Вот завертелось, без страха подумал Новиков. Страха он не испытывал. Верил в свою правоту. Почему верил, на каком основании — даже себе объяснить не мог. Пришла злость. Молчаливая, безотчетная злость.
— Майор Кузнецов! — испуганно сообщил дежурный. — Выезжает.
— Открой пирамиду.
— …ажно страх, какой сердитый майор. Ажно в трубке гудело…
— Открой.
— …велел вызвать коменданта с шестнадцатой.
— Помолчи, ради бога.
— Что теперь будет, Лешк?! Нахомутал ты делов.
— Моя печаль.
— Твоя…
В тающем полумраке лицо дежурного выражало испуг и казалось неестественно синим от льющегося из окна синего отсвета зари. Парень, жалеючи, немного сощурясь, будто сдерживая слезы, следил, как Новиков поставил в гнездо автомат, помедлив, достал ведерниковский и, заглянув внутрь ствола, на место не поставил, потянул подсумок Черненко и тоже положил его рядом с автоматом на табурет.
— Подними обоих.
— Ну да… До подъема вон сколько! — Часы показывали половину четвертого, — Успеется.
— Иди подними обоих.
— Было бы чего. Делов-то пустяк.
. . . . . . . . . . . . . . . . . . . . . .
Вряд ли он сознавал, почему поднял солдат, не отоспавших положенное, поднял без кажущейся необходимости, проявил ненужную жестокость по отношению к близким товарищам, с которыми до вчерашнего дня бескорыстно делился всем, что имел, — папиросами и халвой, купленными на небольшое жалованье отделенного командира, сокровенными мыслями, пересказывал содержание прочитанной книги, где мог, закрывал глаза на мелкие проступки и незначительные ошибки друзей, был с ними мягок и обходителен, как с второклассниками, а не с бойцами своего отделения.

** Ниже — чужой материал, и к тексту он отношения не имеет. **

/-! ### Keepers and registers -/

/-- A feed is noted, the Station Keeper's acknowledgement restarts the count, another's is refused and logged, and at the count's end
with no feed HOST_SILENT is logged (R790, R843); at its end with a feed, and where the Station Keeper's field is lost, the mirror takes
over and every debug session ends, or KEEPER_FATAL is logged and sounds (R844 to R846, R872); the foghorn's
automatic reset is a station reset (R846); a Field Keeper restarts on its standby core, is back within 20 ms or its field fogs (R841,
R842); a bus held low for 30 ms is logged and changes nothing else (R810). The cause of the automatic reset, and what a bus timeout
logs, are deduced (log 77). -/
def Obligations.KeepersWatch : Prop :=
  ∀ (s : State) (f t v port bus : Nat) (req : Requester),
    (port < 4 → Gives (.watchdogFeed port v) s fun s' => s'.flag F.stnWdogStatus_fed = true ∧
      mget 0 s'.wdogDoorbell port = v % 2 ^ 32) ∧
    (s.flag F.stnWdogStatus_fed = true → Gives (.stnWdogAck (.keeper 64)) s fun s' =>
      s'.flag F.stnWdogStatus_fed = false ∧ s'.wdogFrom = s.now) ∧
    (req ≠ .keeper 64 → Gives (.stnWdogAck req) s fun s' => s'.regs = s.regs ∧ s'.wdogFrom = s.wdogFrom ∧
      Logged s s' evAccessRefused) ∧
    (s.wdogArmed = true →
      let due := s.wdogFrom + s.gf F.stnWdogCfg_watches * s.gf F.bcnPeriod_period
      (s.flag F.stnWdogStatus_fed = false → Gives .stationWatchdog s fun s' => s'.gf F.stnWdogStatus_last = 1 ∧
        due ≤ s'.now ∧ s'.wdogFrom = s'.now ∧ s'.keeperAt = s.keeperAt ∧ Logged s s' evHostSilent) ∧
      (s.flag F.stnWdogStatus_fed = true → s.mirrorAble = true → Gives .stationWatchdog s fun s' =>
        s'.gf F.stnWdogStatus_last = 2 ∧ due ≤ s'.now ∧ s'.keeperAt = s.mirrorAt)) ∧
    ((s.fld s.keeperAt).fogged = true → (s.gf F.stnFoghorn_cause).testBit 5 = false →
      (s.mirrorAble = true → Gives .keeperFailover s fun s' => s'.keeperAt = s.mirrorAt ∧ s'.mirrorReady = false ∧
        ∀ p, p < 5 → s'.flag F.stnDebugSession_active 0 p = false) ∧
      (s.mirrorAble = false → Gives .keeperFailover s fun s' => s'.keeperAt = s.keeperAt ∧
        s'.flag F.stnFoghorn_asserted = true ∧ (s'.gf F.stnFoghorn_cause).testBit 5 = true ∧ Logged s s' evKeeperFatal)) ∧
    (s.fogAutoAt = some t → s.resets = [] → Gives .foghornAutoReset s fun s' => t ≤ s'.now ∧
      s'.gf F.rstCause_cause = (if (s.gf F.stnFoghorn_cause).testBit 4 then 3 else 4) ∧ s'.sram = [] ∧
      s'.fogAutoAt = none) ∧
    (f < 64 →
      (s.fieldDown f = false → s.flag F.fkpStatus_restarting f = false → Gives (.lockstepFault f) s fun s' =>
        s'.flag F.fkpStatus_restarting f = true ∧ s'.flag F.fkpStatus_standby f = true ∧
        mfind s'.restartAt f = some (s.now + 20000000)) ∧
      (s.flag F.fkpStatus_restarting f = true → Gives (.keeperRestartComplete f) s fun s' =>
        s'.flag F.fkpStatus_restarting f = false ∧ mfind s'.restartAt f = none ∧ s'.fields = s.fields) ∧
      (s.flag F.fkpStatus_restarting f = true → mfind s.restartAt f = some t → Gives (.keeperRestartTimeout f) s fun s' =>
        (s'.fld f).fogged = true ∧ t ≤ s'.now)) ∧
    (bus < 2 → Gives (.smbusClockLowTimeout bus) s fun s' => Logged s s' evAccessRefused ∧ s'.regs = s.regs ∧
      s'.fields = s.fields ∧ s'.answers = s.answers ∧ s'.now = s.now)

/-- A register whose write commands nothing and holds no state elsewhere. -/
def Sys2Proof.Claims.plainRegs : List Reg :=
  [.pwrAlertEn, .thmCfg, .stnEventIrq, .pwrCap, .fkpCfg, .stnEventSel, .dbgGroupSel, .mshSectorSel, .sptSectorSel,
   .tilWinSel, .fstWinAddr, .bcnStatus, .thmStatus, .pwrStatus, .rstCause, .stnFoghorn]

Еще толком не осмыслив происшедших в себе перемен, не обнаружив, когда сломались привычные взгляды и то настоящее, чем и в чем он жил повседневно до этого часа, приобрело иную окраску и особое значение, он, однако, с удивительной ясностью понял, что отныне жить, как прежде, не сможет; как бы ни распорядилась судьба, чем бы ни обернулась стрельба по немцам — пусть даже судом военного трибунала, — прежнее в нем навсегда отмерло.